Entre los escritores de la generación de 1925 acaso sea Pedro Salinas el más europeo, el que siendo, como sin duda lo es, españolísimo en sus gustos y en sus inclinaciones, supera a los demás en capacidad para aprehender la vibración de las corrientes del pensamiento y el sentimiento universal. A Salinas pudiera caracterizársele como el antiprovinciano, en cuanto por provinciano se entienda la sólita deformación y la falta de perspectiva en que suelen incurrir quienes contemplan el mundo a través de un desconsiderado y exclusivo apego a los lugares comunes cotidianos. El punto de vista de Salinas es siempre personal, como establecido sin tener demasiada cuenta de los prejuicios dominantes y circulantes a su alrededor; por personal resulta a menudo fructífero y original, y acierta a descubrir los acontecimientos con impensado sesgo, revelador de aspectos y circunstancias que pueden explicar lo hasta entonces inexplicable.
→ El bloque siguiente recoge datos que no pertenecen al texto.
-- ==== Sys2Proof/Machine/Turn.lean ====
section
/-! DEFINITION. A context's turn (R180, R181, R331, R358, R401), and what happens when neither a turn nor a scheduled event
is due: the first internal event that can happen, in a fixed order, and otherwise a cycle of a core (DESIGN CHOICE, log 1). -/

namespace Sys2Proof.Machine

/-! ### A turn -/

/-- The matrix queue of a cell still runs instructions that a resumption brought back: no A core context of the cell takes a
turn (R331). -/
def heldByQueue (s : State) (c : Nat) : Bool := kindOf c == .a && (s.cell (cellOf c)).mq.any (·.resumed)

/-- A context stops precisely before its unit and is reported under the lowest register that matches; with ALLSTOP in any of them every other
context of its launch stops at its own next boundary. It does not match again once resumed (R400, R401). -/
def stopAtBreakpoint (s : State) (c i : Nat) : State :=
  let x := s.ctx c
  let s := s.emit (.stopReport c (ctxName s c) x.pc i)
  let all := (bkptHits s c).any fun j => (Map.at s.dev.bkpt (ptVf (s.cell (cellOf c)).ptRoot * 4 + j) 0).getLsbD 62
  let s := stopContext (s.setCtx c { x with bkHit := true, bkSkip := true }) c
  if ¬ all then s
  else match launchOf s (cellOf c) with
    | none => s
    | some l => (((runningCells s l).map l.placeOf).flatMap ctxsOfCell).foldl (fun s d =>
        let y := s.ctx d
        if y.stat = .eligible ∨ y.stat = .parked then s.setCtx d { y with bkHit := true } else s) (s.setLaunch { l with allStop := true })

/-- An instruction of the table of R213 that transfers in units, which a pre-emption may stop at one of them; or a hint before it. -/
def stopsAtUnit : Instr → Bool
  | .tld _ _ _ _ _ | .tst _ _ _ _ _ | .tldT _ _ _ _ _ | .tgath _ _ _ _ _ | .tldx _ _ _ _ => true
  | .hintLog _ | .hintImm _ | .hintSched _ _ | .hintMod _ | .hintUnknown _ | .ignoredHint _ => true
  | _ => false

/-- A turn that only passed: the context stands before its instruction, which has not issued. -/
def idled (s t : State) (c : Nat) : Bool :=
  let x := s.ctx c
  let y := t.ctx c
  y.stat == .eligible && y.pc == x.pc && y.hints == x.hints && y.block == .none && y.spadReq.isNone && y.ticket.isNone

/-- Runs a word that was fetched. A context that is to stop issues only what it may still issue, and one whose instruction has to wait stops
before it (R371, R401). -/
def runWord (c : Nat) (w : IWord) (s : State) : Host.Outcome State Fault Refusal :=
  if stopDue s c = false then exec (decode w) s
  else if (s.ctx c).midUnit = false ∧ stopsAtUnit (decode w) = false then .next (stopContext s c)
  else match exec (decode w) s with
    | .next t => .next (if idled s t c then stopContext t c else t)
    | o => o

/-- Fetches at the PC and runs the word; a breakpoint that matches stops the context first, unless its instruction has issued (R400). -/
def issueTurn (c : Nat) (s : State) : Host.Outcome State Fault Refusal :=
  match (if (s.ctx c).midInstr then none else bkptHit s c) with
  | some i => .next (stopAtBreakpoint s c i)
  | none =>
    match fetch s c with
    | .stop t => .next (if stopDue t c && idled s t c then stopContext t c else t)
    | .word w t => runWord c w t

/-- A resumed context with failed stores reports the oldest; with none left it goes on (R72). -/
def tellFailed (s : State) (c : Nat) : State :=
  match (s.ctx c).failed with
  | f :: _ => reportFailed s c f
  | [] => s.modCtx c fun x => { x with tell := false }

/-- What comes before a turn of context c: events that its core's instructions recorded outside their turns reach the logbook cache (R275), and
the gathers of its cell go on (R116). -/
def turnBegins (c : Nat) (s : State) : State :=
  freshUnit { gathersGoOn (flushLate s (cellOf c) (some (coreOf c))) (cellOf c) with cur := c } c

/-- The turn of context c, which the barrel or its bank has granted. A context that is no longer ELIGIBLE loses it (R181). -/
def turn (c : Nat) (s : State) : Host.Outcome State Fault Refusal :=
  let s := turnBegins c s
  let x := s.ctx c
  let stops := stopDue s c && !x.midUnit
  if x.stat ≠ .eligible then .next s
  else if heldByQueue s c then .next (if stops then stopContext s c else s)
  else if x.pendStop.isSome then .next (tryHalt s c)
  else if x.pendTrap ≠ [] ∧ x.midInstr = false then execTrapEntry c s
  else if stops ∧ x.midStop = false then .next (stopContext s c)
  else if x.tell then .next (tellFailed s c)
  else issueTurn c s

/-! ### The default order of events (DESIGN CHOICE, log 1) -/

/-- The state after an event. -/
def after (o : Host.Outcome State Fault Refusal) (s : State) : State :=
  match o with
  | .next t => t
  | .fault _ => s
  | .refused _ => s

/-- The first event of a list that changes the state. -/
def firstChange (s : State) : List (State → Host.Outcome State Fault Refusal) → Option State
  | [] => none
  | f :: r => let t := after (f s) s
              if t = s then firstChange s r else some t

/-- Banks with an access that waits or is presented. -/
def busyBanks (s : State) : List (Nat × Nat) :=
  s.clusters.flatMap fun g => (g.2.banks.filter fun b =>
    !b.2.present.isEmpty || !b.2.forfeit.isEmpty || !b.2.engine.isEmpty).map fun b => (g.1, b.1)

/-- The events of the memory system: banks, stores, atomics, loads, fills, walks, divisions, tile writes. -/
def memoryEvents (s : State) : List (State → Host.Outcome State Fault Refusal) :=
  ((busyBanks s).map fun b => execSpadBankCycle b.1 b.2) ++
  (s.accs.map fun a => match a.phase with
    | .sent => (match a.op with
      | .read => execLoadValueArrival a.id
      | .write _ _ => execStoreAtHome a.id
      | _ => execAtomicAtHome a.id)
    | .revoking _ => execRevoke a.id
    | .accepted => execStoreAtHome a.id
    | .performed => execStoreOwned a.id) ++
  (s.cores.flatMap fun k => k.2.fills.map fun l => execLineFill k.1 l.1) ++
  (s.walks.map fun w => execWalkComplete w.id) ++
  (s.ctxs.flatMap fun c => c.2.divs.map fun d => execDivideComplete c.1 d.1) ++
  (s.cells.flatMap fun n => n.2.pend.map fun p => execTileOpComplete n.1 p.id)

/-- The events of the matrix engines, copy engines and sounders. -/
def engineEvents (s : State) : List (State → Host.Outcome State Fault Refusal) :=
  ((s.cells.filter fun n => !n.2.mq.isEmpty).flatMap fun n =>
    [execMatrixExecStart n.1, execMatrixSegmentEnd n.1, execSwapExchange n.1]) ++
  (s.posts.map fun p => match p.op with
    | .barAck => execBarAckAtBank p.id
    | _ => execBarByteCount p.id) ++
  (s.ops.flatMap fun o => match o.kind with
    | .copy | .copym =>
      execCopyStart o.id :: (o.pieces.map fun p => execCopyPiecePerformed o.id p.idx) ++ [execCopyFinish o.id]
    | .sndfill => [execSndfillAtHome o.id, execFillw o.id]
    | _ => execSoundStart o.id :: (List.range o.banks.length).flatMap fun k =>
        [execQbcast o.id k, execScanYield o.id k, execScan o.id k, execFixrd o.id k, execFixRecordWrite o.id k]) ++
  (((s.ops.filter fun o => o.todo != 0).map fun o => clusterOfCell (cellOf o.ctx)).eraseDups.map execCopyArbRound)

/-- The events of messages, system instructions, tasks and launches. -/
def controlEvents (s : State) : List (State → Host.Outcome State Fault Refusal) :=
  (s.dev.refresh.map execRetry) ++
  (s.mboxes.flatMap fun m => [execMboxArrival m.id, execMboxSendStatus m.id]) ++
  (s.reqs.map fun r => execLaunchTokenComplete r.id) ++
  (s.depMsgs.map fun m => execDepDecRemote m.id) ++
  (s.ctxs.flatMap fun c => match c.2.block with
    | .tlbinv _ _ _ => [execTlbinvComplete c.1]
    | .cachecfg _ => [execCachecfgComplete (clusterOfCell (cellOf c.1))]
    | .writebacks l => l.map execHbmWritebackAck
    | _ => []) ++
  (s.cells.flatMap fun n => (n.2.log.filter (·.fetching)).map fun e => execLogbookEntryFetch n.1 e.slot) ++
  ((s.cells.filter fun n => !n.2.deque.isEmpty).flatMap fun n =>
    ((List.range 3).map fun k => execTaskDispatch (3 * n.1 + k)) ++ (stealers s n.1).map execStealProbe) ++
  (idleProbers s).map execStealProbe ++
  (s.host.queues.map fun q => execLaunchRecordStart (q.1 / 256) (q.1 % 256)) ++
  (s.cells.flatMap fun n => (if n.2.wakes.isEmpty then [] else [execWake n.1]) ++
    (if n.2.launch.isSome then [execCellPartEnd n.1] else [])) ++
  (s.dev.marking.map execMarkLatch) ++
  ((s.host.launches.filter fun e => e.2.stopping).map fun e => execPreemptRequest e.1) ++
  ((s.clusters.filter fun g => g.2.fencing).map fun g => execClusterFence g.1) ++
  ((s.mem.extents.filter (·.releasing)).map fun e => execExtentRelease e.base e.len) ++
  (s.host.moves.map fun m => fun s => .next (moveOn s m))

/-- The chart banks that something waits for: loads, fills, tile reads and pieces of copies. -/
def chartWaits (s : State) : List (Nat × Nat) :=
  let locs := (s.accs.map (·.loc)) ++ (s.cores.flatMap fun k => k.2.fills.map fun l => locOfKey (l.1 * 64)) ++
    (s.ops.flatMap fun o => o.pieces.flatMap fun p => if p.performed then [] else (pieceSrc o p).take 1)
  (locs.filterMap fun l => match l with
    | .chart d q => some (d, q / 2 ^ 16)
    | _ => none) ++ s.cells.flatMap fun n => n.2.pend.flatMap (·.chart)

/-- When no core acts, time goes to the end of a refresh that something waits for (R65). -/
def idleEvents (s : State) : List (State → Host.Outcome State Fault Refusal) :=
  (chartWaits s).map fun e => execChartRefreshEnd e.1 e.2

/-- The next state when nothing is scheduled: an internal event, or a core's cycle, or nothing at all (DESIGN CHOICE, log 1). -/
def defaultStep (s : State) : State :=
  match firstChange s (memoryEvents s) with
  | some t => t
  | none => match firstChange s (engineEvents s) with
    | some t => t
    | none => match firstChange s (controlEvents s) with
      | some t => t
      | none => match (activeCores s).find? (coreDue s) with
        | some k => after (execBarrelCycle k s) s
        | none => (firstChange s (idleEvents s)).getD s

/-! ### A word placed where the next step fetches (the host's probe) -/

/-- The context 0 that may run an opcode: the A core's, the C core's or the M core's (R230). -/
def probeCtx (op : Nat) : Nat :=
  match opOwner op with
  | some .c => 11
  | some .m => 22
  | _ => 0

/-- A code page's translation for the probe: executable, at frame 1 of this device's memory under key 0. -/
def probeTlb (s : State) : TlbEnt :=
  { vf := 0, asid := 0, vpn := 1, level := 3, leaf := .ofNat 64 (s.dev.devno * 2 ^ 43 + 2 ^ 11 + 0x17) }

/-- Places a word at the PC of a context and makes its turn the next step's. -/
def placeWord (s : State) (w : Nat) : State :=
  let c := probeCtx (w % 2 ^ 32 / 2 ^ 25)
  let a := s.dev.devno * 2 ^ 45 + 0x10000
  let s := s.modCell 0 fun x => { x with ptRoot := 0, codeBase := 0x10000, codeSize := 65536 }
  let s := s.modCore (coreOf c) fun k => { k with itlb := [probeTlb s], icache := Map.drop k.icache (a / 64) }
  let s := s.modCtx c fun x =>
    { x with stat := .eligible, park := .none, pc := 0x10000, pendTrap := [], pendStop := none, bkHit := false, bkSkip := true,
             tell := false }
  let s := s.modDev fun d =>
    { d with keys := (match Map.find d.keys 0 with
               | some _ => d.keys
               | none => Map.put d.keys 0 1), off := false }
  let s := s.modMem fun m =>
    { m with ram := m.ram.setWord a (.ofNat 64 (w % 2 ^ 32)), keyed := Map.drop m.keyed (a / 64),
             written := m.written.add a (a + 64), slines := Map.drop m.slines (a / 64), poison := m.poison.filter (· != a) }
  { s with turns := [c] }

end Sys2Proof.Machine
end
En la mentalidad de Salinas lo universal y lo castizo coinciden en dichosa armonía. Sus obras están transidas de españolismo, cuando no por el tema, por la actitud, pero al mismo tiempo implican la superación de lo meramente local por una viva urgencia de participar en los anhelos generales, sentidos como propios. Un sentimiento de esta clase ha sido la raíz de La bomba increíble, su libro penúltimo (hay otro, posterior en fecha de edición, pero de él ignoro hasta el título), la lectura del cual me ha sugerido las apuntadas reflexiones.

La bomba increíble no es precisamente «novela», aunque desde luego sea obra novelesca. El autor la denomina fabulación, y el término parece adecuado. Es una historia imaginaria adscrita al género llamado «anticipaciones», muy en boga actualmente para responder a la ansiedad colectiva, afanosa de levantar siquiera una punta del velo ocultador del futuro. La corriente de profetismo, generalmente pesimista y desesperanzada, produjo en fecha reciente una obra maestra: 1984, de George Orwell. La narración de Pedro Salinas no podía tener, ni tiene apenas, puntos de contactos con esta y otras obras análogas. Es una anticipación, ciertamente, pero sin el acento patético que Orwell o Arthur Koestler imprimieron a sus ficciones futurizantes. Más cerca está del huxleyano ¡Dichoso mundo nuevo! Desde la primera línea el ingenio animado y vario del escritor español infunde al texto una irónica vivacidad: el mundo que presenta no está dominado por la crueldad, como el de Orwell, o por la frivolidad y el miedo, como el de Koestler, sino por la técnica puesta al servicio de una violencia fría e impersonal.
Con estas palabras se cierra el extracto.